Back to Installing Odie
While I would like to completely automate the process, at this point it's easier to explain the steps and have you follow along. The goal is to install ODIE to it's own directory from which all applications and packages can refer to it.
Builds of ODIE for Windows take place inside of a MSYS/MinGW environment. http://www.mingw.org. This creates a unix-like environment, complete with build tools. And the best part is, binaries created with MSYS do not require any external libraries be installed.
Because of oddities in the way MinGW treats directories:
- "home" (It's embedded in c:/MinGW/msys/1.0/home/NAMEOFUSER)

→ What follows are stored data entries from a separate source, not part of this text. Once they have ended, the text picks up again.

-- ==== Sys2Proof/Machine/State.lean ====
section
/-! DEFINITION. The state of the core and of its two agents, the reasons a step can stop, and reset
(spec 10_state.md; 00_scope.md R7; 20_memory.md R72). -/

namespace Sys2Proof.Machine

/-- The sequencer phase (R26). -/
inductive Phase where
  | idle
  | absorb
  | done
  | error
deriving DecidableEq, Repr

/-- Which cipher response the core waits for, `st.seq` (R43). `waitNone` is the spec's NONE. -/
inductive Seq where
  | waitNone
  | waitL
  | waitChain
  | waitTag
deriving DecidableEq, Repr

/-- STATUS.ERR_CODE (R31, R240). Codes 5 to 15 "are never produced", so they have no constructor. -/
inductive ErrCode where
  | noError
  | invalidKeyLength
  | cipherFault
  | illegalCommand
  | sequenceError
deriving DecidableEq, Repr

/-- A cipher request `(k, b)` (R43, R50). -/
structure CipherRequest where
  key : Key
  block : Block
deriving DecidableEq, Repr

/-- The access widths other than 32 bits (R72: "8, 16 or 64 bits"). -/
inductive OtherWidth where
  | w8
  | w16
  | w64
deriving DecidableEq, Repr

/-- One bus access of the host, at an absolute byte address (R12, R71, R86). The two 32-bit forms are MemRead(a, 4)
and MemWrite(a, 4, v). The other widths exist only to be answered with a bus error (R72); the data of such a write
reaches nothing and is not represented. -/
inductive BusAccess where
  | read (addr : Nat)
  | write (addr : Nat) (v : Word)
  | readOther (addr : Nat) (width : OtherWidth)
  | writeOther (addr : Nat) (width : OtherWidth)
deriving DecidableEq, Repr

/-- One response of the cipher agent (R51): Ok, or Err(c) with an 8-bit code. The block of an Ok response is
E(k, b) of the pending request, so it is no argument here. -/
inductive CipherAnswer where
  | ok
  | err (c : Byte)
deriving DecidableEq, Repr

/-- One thing that happens to the core: a step of the host agent, a step of the cipher agent (R7), or the reset input
(R280). -/
inductive Event where
  | host (a : BusAccess)
  | cipher (r : CipherAnswer)
  | reset
deriving DecidableEq, Repr

/-- What the last bus access answered the host with (R41, R71, R72, R73). -/
inductive BusResponse where
  /-- No access has been made yet. -/
  | noAccess
  /-- Normal response to a read. -/
  | readData (v : Word)
  /-- Normal response to a write. -/
  | writeDone
  /-- Bus error on a read; R72 and R73: the data is 0. A fault of the host agent, not of the core (R252). -/
  | readError (v : Word)
  /-- Bus error on a write. -/
  | writeError
  /-- The access was not addressed to this core: "the platform answers it" (R71). -/
  | platform
deriving DecidableEq, Repr

/-- The whole machine. Every field of R43 and every stored register of R20, in the spec's own names, then the
platform parameters and the two agents. -/
structure State where
  /-- CTRL.KEYLEN (R22). -/
  keyLen : BitVec 6
  /-- CTRL.IE (R22). -/
  ie : Bool
  /-- MSGLEN (R35). -/
  msgLen : BitVec 64
  /-- KEYB (R38). -/
  keyB : KeyStore
  /-- DATAB (R39). -/
  dataB : Block
  /-- `st.phase`, read as STATUS.PHASE (R26, R43). -/
  phase : Phase
  /-- STATUS.LAST_COMPLETE (R27). -/
  lastComplete : Bool
  /-- STATUS.OUT_VALID (R28). -/
  outValid : Bool
  /-- STATUS.CMD_DROP (R29). -/
  cmdDrop : Bool
  /-- STATUS.IP (R30). -/
  ip : Bool
  /-- STATUS.ERR_CODE (R31). -/
  errCode : ErrCode
  /-- ERR_INFO (R34). -/
  errInfo : Word
  /-- NBLK (R36). -/
  nblk : BitVec 64
  /-- BLKIDX (R37). -/
  blkIdx : BitVec 64
  /-- OUTB (R40). -/
  outB : Block
  /-- `st.seq` (R43). -/
  seq : Seq
  /-- `st.keyS` (R44). -/
  keyS : Key
  /-- `st.lenS` (R43). -/
  lenS : BitVec 64
  /-- `st.remS` (R43). -/
  remS : BitVec 4
  /-- `st.K1` (R46). -/
  k1 : Block
  /-- `st.K2` (R46). -/
  k2 : Block
  /-- `st.X` (R46). -/
  x : Block
  /-- `st.pending` (R43, R50). -/
  pending : Option CipherRequest
  /-- CMAC_BASE of this instance (R71, R262). A parameter: no step changes it. -/
  base : Nat
  /-- CIPHER_FAULTS (R9, R51). A parameter: no step changes it. -/
  cipherFaults : Bool
  /-- The model's own: the events still to happen, in order. The spec lets the agents interleave in any order (R7,
  R220), so every list is a run. DESIGN CHOICE, log entry 1. -/
  inputs : List Event
  /-- The model's own: what the host received from its last access. Log entry 4. -/
  resp : BusResponse
deriving DecidableEq, Repr

/-- Why the machine can stop with a fault. No instruction raises one. -/
inductive Fault where
  /-- Raised by an Ok step of the cipher agent when a request is pending but `seq` is NONE, for which R202 has no rule.
  R48 item 1 says no such state is reachable. Safe: the model stops where the spec gives nothing. -/
  | unawaitedResponse
deriving DecidableEq, Repr

/-- Why a step can be refused. -/
inductive Refusal where
  /-- An instruction without a meaning in `exec`. Raised by no arm today. Safe. -/
  | notModelled (mnemonic : String)
  /-- Raised by a cipher event while no request is pending: the cipher agent's step is not enabled (R51), and a stale
  response has "no step for it" (93_implementation_defined.md P3). Safe. -/
  | cipherStepNotEnabled
  /-- Raised by an Err event on a machine whose CIPHER_FAULTS does not admit failure (R51). Safe. -/
  | cipherFailureNotAdmitted
deriving DecidableEq, Repr

/-- The machine right after hardware reset (R55), with nothing scheduled. The four last fields are log entries 1 to 4. -/
def State.reset : State where
  keyLen := 0
  ie := false
  msgLen := 0
  keyB := 0
  dataB := 0
  phase := .idle
  lastComplete := false
  outValid := false
  cmdDrop := false
  ip := false
  errCode := .noError
  errInfo := 0
  nblk := 0
  blkIdx := 0
  outB := 0
  seq := .waitNone
  keyS := []
  lenS := 0
  remS := 0
  k1 := 0
  k2 := 0
  x := 0
  pending := none
  base := Config.defaultBase
  cipherFaults := Config.defaultCipherFaults
  inputs := []
  resp := .noAccess

end Sys2Proof.Machine
end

- And (joy of joys) MSYS it doesn't handle spaces in directory names very well
- Paths are referenced differently in MSYS than by the Native OS and Tcl
Also, be sure you have the fossil binary somewhere in your path. I recommend placing it in c:/MinGW/msys/1.0/bin
Fire up your MinGW Shell and type in the following:
mkdir -p /c/odie/download fossil clone http://fossil.etoyoc.com/fossil/odie /c/odie/download/odie.fossil mkdir -p /c/odie/sandbox/odie cd /c/odie/sandbox/odie fossil open c:/odie/download/odie.fossil ./configure --prefix=c:/odie make install
This will download, build, and install Tcl, Tk, sqlite, tcllib, tklib, and a ready-to-go toadkit to your c:/odie directory.